▶ [Problem description]: Copy out only the span from the line with "entry 1). -/" to the end of the data, both ends kept, word for word.

▶ [Recorded information]:
========================================================================
-- ==== Sys2Proof/Decode.lean ====
section
/-! DEFINITION. The block has no instruction words: no row of spec/opcode_table.json gives bits, so no word spells a
command. -/

namespace Sys2Proof

/-- The command that a word spells by the table's bits. The table gives no row any bits, so there is none (log
entry 1). -/
def decodeTableWord (_nbits _w : Nat) : Option Instr := none

end Sys2Proof
end

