end Sys2Proof.Machine
end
========================================================================
▶ [Reply]:
entry 1). -/
def decodeTableWord (_nbits _w : Nat) : Option Instr := none

end Sys2Proof
end

end Sys2Proof.Machine
end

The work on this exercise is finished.